Now you're also committing entification.
If you're looking to replicate in spacetime the result of an action in spacetime (which is what consciousness must be), then you need to reproduce some sort of direct physical cause in spacetime.
If you run a simulation of a racecar, none of the actions of the racecar happen in reality. That only happens if you build a model racecar.
The action/behavior of conscious awareness won't happen to the machine just because it runs a simulation (however accurate) of a brain, because its physical actions haven't really changed.
If it was conscious before, it'll be conscious when it runs the simulation. If it wasn't, it won't be.
To answer your post above and this one -- this is what I see as the problem in communication:
You seem to imply that what the others are arguing is that if they program a simulation using a bunch of if-then statements to carry out actions that look like consciousness, then they have not created consciousness.
That may or may not be the case, but that is certainly not what I hear them saying; but perhaps the error is on my part. What I hear is that if we were to program a world down to every atom and also program the rules of interaction that are present in the 'real world' that we could then see something that is indistinguishable from consciousness. I am not sure that position is not correct; I can't really find a clear problem with it.
Just to clarify, I am more in the physicalist camp (as far as bringing this about) -- I think that to end up with an action you need movement, so the easiest way to design a conscious machine is to link chips (or whatever medium) in a way that we recreate the physical actions of neurons. That is certainly the easiest way of looking at the issue.
But I am not at all convinced that programming could not do it because consciousness is not a thing.
The counter examples everyone uses to shoot down the idea are all things -- like the orange or the race car that you mention. Consciousness is not a thing, though; it is an action. Sure we couldn't touch a simulated race car and a simulated race car does nothing in the real world, but that is a trivial issue. Within the simulated world, if the simulation is robust enough, the car still moves. With a good enough simulation it's movement should depend on the same factors (simulated) that rule movement in the 'real world'. So, it does not move without simulated gas, simulated oxygen, etc. A bad simulation where you just have an if-then statement (if person clicks on car, make car move) doesn't help and is not the kind of simulation I hear them talking about. Consciousness is also not a 'thing' but an action, so I don't see why the same would not apply to it as to the movement of the simulated race car.

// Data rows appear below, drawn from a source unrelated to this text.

/-- A window request lands; while the miss buffer of its tile stalls it waits in the links' buffers (R359). -/
def takeWindow (typ : Nat) (s : State) (p : WPacket) : State :=
  if !wpacketOk p typ then count s 0x40040 1
  else if wTo p ≠ s.fab.self then forwardPacket s (asPacket p)
  else if winStalled s (wDst p % 2) then { s with win := { s.win with held := s.win.held ++ [(s.time.now, p)] } }
  else landWindow s s.time.now p

/-- Requests that waited for a stall to end go on, in the order they came (R359). -/
def resumeWindows (s : State) : State :=
  s.win.held.foldl (fun s x =>
    if winStalled s (wDst x.2 % 2) then { s with win := { s.win with held := s.win.held ++ [x] } }
    else landWindow s x.1 x.2) { s with win := { s.win with held := [] } }

/-! ## The sender (R345 to R349, R352, R356) -/

/-- Operations of a queue pair end with a status (R343, R349). -/
def endOps (s : State) (q : Nat) (st : Status) : State :=
  let l := s.fab.ops.filter (fun o => o.2.target == 0 && o.2.qpn == q)
  l.foldl (fun s o => complete s o.2.cpl st (rmaResult o.2) s.time.now.tick)
    { s with fab := { s.fab with ops := s.fab.ops.filter (fun o => !(o.2.target == 0 && o.2.qpn == q)) } }

/-- A queue pair becomes FREE; its last incarnation stays known (R342), and its destroys complete. -/
def freeQp (s : State) (q : Nat) : State :=
  let x := qpOf s q
  let s1 := setCache (setQp s q (fun x => { localInc := x.localInc })) q ((cacheOf s q).filter (· != q))
  match x.destroy with
  | some c => doneNow s1 c .ok q
  | none => s1

/-- A DRAINING queue pair with nothing outstanding becomes FREE (R343). -/
def settleQp (s : State) (q : Nat) : State :=
  let x := qpOf s q
  if x.state == .draining && !s.fab.ops.any (fun o => o.2.target == 0 && o.2.qpn == q) then freeQp s q else s

/-- A queue pair enters ERROR: everything outstanding completes ST_NOT_FOUND (R343). -/
def qpError (s : State) (q : Nat) : State :=
  endOps (setQp s q (fun x => { x with state := .error, out := [], waitCredit := [], sends := [], txLow := x.txNext })) q .notFound

/-- A request packet leaves: under the present epoch, with its lag, and one more send of its psn. -/
def sendWindow (s : State) (q : Nat) (p : WPacket) (low : Nat) : State :=
  let lag := (wPsn p + 2 ^ 32 - low) % 2 ^ 32
  let p1 : WPacket := ⟨withFieldOf p.hdr 175 160 s.fab.epoch, withFieldOf p.wh 87 76 lag, p.data⟩
  launch (setQp s q (fun x => { x with
    sends := tput x.sends (wPsn p) (sendsOf x (wPsn p) + 1)
    out := x.out.map (fun o => if o.1 = wPsn p then (o.1, p1, o.2.2) else o) })) (asPacket p1)

/-- An atomic. -/
def isAtomicW (p : WPacket) : Bool := wType p == 0x43 || wType p == 0x44
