/-- An export region (R323). -/
def regionOk (s : State) (x : BitVec 256) (m : MapSet) : Bool :=
  let len := fieldOf x 191 128
  let base := fieldOf x 127 64
  zeroAt x 223 203 && zeroAt x 63 8 && decide (fieldOf x 7 0 < 64) &&
    (len == 0 ||
      ((fieldOf x 199 196 == 1 || fieldOf x 199 196 == 2) && len % 2 ^ 30 == 0 && base % 2 ^ 30 == 0 &&
        decide (base + len ≤ 2 ^ 43) && decide (len ≤ exportRoom s m (fieldOf x 195 192) (fieldOf x 199 196) (fieldOf x 7 0))))

/-- STAGE_EXPORT (R323, R475): length 0 removes the region. -/
def stageExport (s : State) (e : Nat) (x : BitVec 256) : State × Status :=
  stage s e (regionOk s x) (fun m =>
    { m with exports := if zeroAt x 191 128 then tdel m.exports (fieldOf x 7 0) else tput m.exports (fieldOf x 7 0) x })

/-- STAGE_RACKMAP (R322): 32 slots. -/
def stageRackmap (s : State) (e : Nat) (slots : List ModuleId) : State × Status :=
  stage s e (fun _ => decide (slots.length = 32)) (fun m =>
    { m with rackmap := (slots.zipIdx).foldl (fun t x => tput t x.2 x.1) [] })

/-- STAGE_EVAC (R332). -/
def stageEvac (s : State) (e b : Nat) (target : ModuleId) (tb : Nat) : State × Status :=
  stage s e (fun _ => decide (b < 16) && decide (tb < 16)) (fun m => { m with evac := tput m.evac b (target, tb) })

/-- DISCARD_STAGE (R475): refused for a sealed epoch. -/
def discardStage (s : State) (e : Nat) : State × Status :=
  match s.fab.sealSet, s.fab.staged with
  | some (x, _, _), _ => if x = e then (s, .epochStale) else (s, .notFound)
  | none, some (x, _) =>
    if x = e then ({ s with fab := { s.fab with staged := none } }, .ok) else (s, .epochStale)
  | none, none => (s, .epochStale)

/-- SEAL_EPOCH at commit n (R476). -/
def sealEpoch (s : State) (e sw n : Nat) : State × Status :=
  match s.fab.sealSet, s.fab.staged with
  | none, some (x, m) =>
    if x ≠ e then (s, .epochStale)
    else if !setOk s m then (s, .badDescriptor)
    else if sw < n + 2 ∨ n + 65536 < sw then (s, .epochStale)
    else ({ s with fab := { s.fab with staged := none, sealSet := some (e, sw, m) } }, .ok)
  | _, _ => (s, .epochStale)

/-! ## The switch (R63, R64, R323, R331, R332, R492) -/

/-- Memory and flash slices of a record, with their tiers. -/
def memSlices (r : BitVec 1024) : List (Tier × Nat) :=
  (setBits (fieldOf r 575 192) 384).map (fun i => (Tier.hbm, i)) ++
    (setBits (fieldOf r 595 576) 20).map (fun i => (Tier.lpddr, i)) ++
    (setBits (fieldOf r 623 608) 16).map (fun i => (Tier.flash, i))

/-- Slices that leave a bench in a tier that holds its data stay with it as leaving slices, each with the bytes that
lie in it: its even part of the tier's data (R63; log entry 137). -/
def leaveSlices (s : State) (b : Nat) (old new : BitVec 1024) : State :=
  let keep := memSlices new
  let part (t : Tier) : Nat := min (sliceBytes t) (ceilDiv (tierUsed s b t) (max 1 (recSlices old t)))
  let go := (memSlices old).filter (fun x => !keep.contains x && decide (0 < tierUsed s b x.1))
  { s with tier := { s.tier with leaving := s.tier.leaving ++ go.map (fun x => (b, x.1, x.2, part x.1)) } }

/-- Live requests in states the role does not serve are parked in place (R64). -/
def parkUnserved (s : State) (b : Nat) : State :=
  (s.work.reqs.filter (fun r => r.2.bench == b && reqLive r.2.state && !servesState (role s b) r.2.state r.2.dest.isSome)).foldl
    (fun s r => parkInPlace (suspendReq s r.1) r.2.conv) s

/-- The shares after a switch (R492). -/
def clampShares (s : State) (b : Nat) : State :=
  if cacheLimits s b then s
  else
    let a := bn b 0x0A0
    let v := bn b 0x0B0
    let fix (s : State) (rd : State → Nat → Word) (wr : State → Nat → Word → State) : State :=
      let p := min (fieldOf (rd s a) 25 16) 500
      let q := min (fieldOf (rd s v) 25 16) (500 - p)
      if fieldOf (rd s a) 25 16 + fieldOf (rd s v) 25 16 ≤ 500 then s
      else wr (wr s a (withFieldOf (rd s a) 25 16 p)) v (withFieldOf (rd s v) 25 16 q)
    let s1 := fix s regVal (fun s o w => { s with bar := { s.bar with inForce := tput s.bar.inForce o w } })
    fix s1 regRead (fun s o w => { s with bar := { s.bar with written := tput s.bar.written o w } })

/-- One bench takes its record of the new epoch. -/
def switchBench (e : Nat) (m : MapSet) (s : State) (b : Nat) : State :=
  let old := (bench s b).record
  let new := (tget m.benches b).getD 0
  let s1 := leaveSlices s b old new
  let s2 := setBench s1 b (fun x => { x with
    record := new, epoch := if noSlices new then 0 else e, state := if noSlices new then .empty else x.state })
  let s3 := if fieldOf old 735 64 = fieldOf new 735 64 then s2 else closeMeter s2 b 1
  clampShares (if fieldOf old 9 8 = fieldOf new 9 8 then s3 else parkUnserved s3 b) b
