/-! ## The tick and its commit -/

/-- R27, R37, R423, R493: a commit whose cut-off has passed, in RUN, is made once: it publishes the counters, is the
last commit, and a second COMMIT of its tick or an earlier one changes nothing. R27, R37, R42, R189, R423: the
start of a tick opens it with no spans left from another and counts it in exactly one class of availability; its
cut-off closes it, marks what has not finished late, abandons what peers asked and no one answered, and comes at
no earlier offset. -/
def Obligations.TicksCommitOnce : Prop :=
  ((∀ (s : State) (t : Stamp), s.pwr.off = false → s.fault.keep = none → s.pwr.state = .run → commits s t = true →
    ∃ u, exec (.commit t) s = .next u ∧ u.time.lastCommit = some t.tick ∧ u.bar.published = u.bar.live ∧
      u.time.early = []) ∧
  (∀ (s : State) (t : Stamp) (n : Nat), s.pwr.off = false → s.time.lastCommit = some n → t.tick ≤ n →
    exec (.commit t) s = .next (s.at t))) ∧
  (∀ (s : State) (t : Stamp), s.pwr.off = false →
    (s.fw.escalated = none → ∃ u c, exec (.tickStart t) s = .next u ∧ u.plan.cut = false ∧
      u.fault.avail = (addAvail s c 1).fault.avail) ∧
    (∀ late, cutoffOff s ≤ t.off → s.plan.cut = false → ∃ u, exec (.cutOff t late) s = .next u ∧ u.plan.cut = true ∧
      u.plan.units.map (·.late) = (lateUnits s.plan.units late).map (·.late) ∧ u.plan.serves = []) ∧
    (∀ late, t.off < cutoffOff s → exec (.cutOff t late) s = .next (s.at t)))

/-- R208, R243, R247, R249: a tally's refill falls once at the start of its window and never beyond its cap; a key
leaves the done list 3,000 ticks after its end, with the final record that still waits; a binding of a key never
live is gone after 3,000 ticks. R421, R480, R483: the goodput window of a bench closes at its last tick, once,
with its counts set back; a meter window's close writes one record for each bench in use or with a reason
waiting, and leaves no reason waiting. -/
def Obligations.RefillsListsAndWindowsEnd : Prop :=
  (∀ (s : State) (t : Stamp), s.pwr.off = false →
    (∀ id x, tget s.work.tallies id = some x → refillDue x (t.tick + 1) = true →
      ∃ u, exec (.tallyRefill t id) s = .next u ∧
        (tget u.work.tallies id).map (·.balance) = some (min (x.balance + x.refill) x.cap) ∧
        exec (.tallyRefill t id) u = .next (u.at t)) ∧
    (∀ k, (s.work.done.any (fun d => d.req == k && decide (d.tick + 3000 ≤ t.tick))) = true →
      ∃ u, exec (.doneListExpiry t k) s = .next u ∧
        u.work.done = s.work.done.filter (fun d => !(d.req == k && decide (d.tick + 3000 ≤ t.tick))) ∧
        u.work.finals = s.work.finals.filter (fun w => w.req != k)) ∧
    (∀ k x, bindOf s k = some x → x.seen = false → (∀ r, req s k = some r → reqLive r.state = false) →
      x.tick + 3000 ≤ t.tick → doneOf s k = none →
      exec (.bindingExpiry t k) s = .next { s.at t with work := { s.work with binds := tdel s.work.binds k } })) ∧
  (∀ (s : State) (t : Stamp), s.pwr.off = false →
    (∀ b, bnF s b 0x0B8 31 0 ≠ 0 → (t.tick + 1) % bnF s b 0x0B8 31 0 = 0 → (bench s b).goodputEnd ≠ some t.tick →
      ∃ u, exec (.goodputWindowClose t b) s = .next u ∧ (bench u b).goodputEnd = some t.tick ∧ (bench u b).progress = 0 ∧
        (bench u b).goodput =
          (if (bench s b).progress + (bench s b).recovery + (bench s b).dropped = 0 then 10000
          else 10000 * ((bench s b).progress - (bench s b).lost) /
            ((bench s b).progress + (bench s b).recovery + (bench s b).dropped)) ∧
        exec (.goodputWindowClose t b) u = .next (u.at t)) ∧
    (windowEnds s t.tick = true → s.work.tallies = [] → s.mgmt.meterProd < 2 ^ 32 →
      ∃ u, exec (.meterWindowClose t) s = .next u ∧ u.mgmt.closing = [] ∧ u.mgmt.meterProd =
        (s.mgmt.meterProd + ((List.range 16).filter (fun b =>
          ((openMeter s b).used || s.mgmt.closing.any (fun c => c.1 == b)) && decide ((openMeter s b).firstTick ≤ t.tick))).length) % 2 ^ 32))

So, the obvious counters for this discussion from my limited experience are Deep Blue and the Chinese Room argument (neither of which concern consciousness but rather 'understanding'). I have gone over the Chinese Room argument several times and find myself less convinced by Searle's argument every time I encounter it. I'm not sure what we mean by understanding Chinese except that someone can use it properly. I know one of the things that is missing from his example and that he uses to sway opinion, and that is the 'aha' moment. A system that simply manipulates symbols never has a feeling of understanding anything because feeling is not a part of how it is programmed. But is that what understanding is? Is it proper use with a feeling that you have used language properly? If that is the case, what's the problem with a bigger program that includes that aspect of it?
I know very well that brute force symbol manipulation of the type proposed in the Chinese Room is not the way our brains deal with language issues; but I am less certain that we can clearly separate this way of doing things from the idea that such a system understands. What does understanding mean? Same is true of Deep Blue. It's brute force calculations do not resemble the human brain's 'chunking' of game info, but can we really say that if a computer can reliably win at chess that it doesn't understand the game? On what basis? That it isn't the way that we do it? Is this all about humanocentrism?
When it comes to creating a simulation that is built from the very bottom up, I would assume that to create a human like consciousness, a programmer would apply the same rules as the human brain uses. Why would simple if-then statements, if at the lowest level the 'particles' act like atoms in the real world, not allow for us to recreate what the brain does (theoretically, of we had that incredible level of knowledge)? I'm afraid that I don't understand the objection.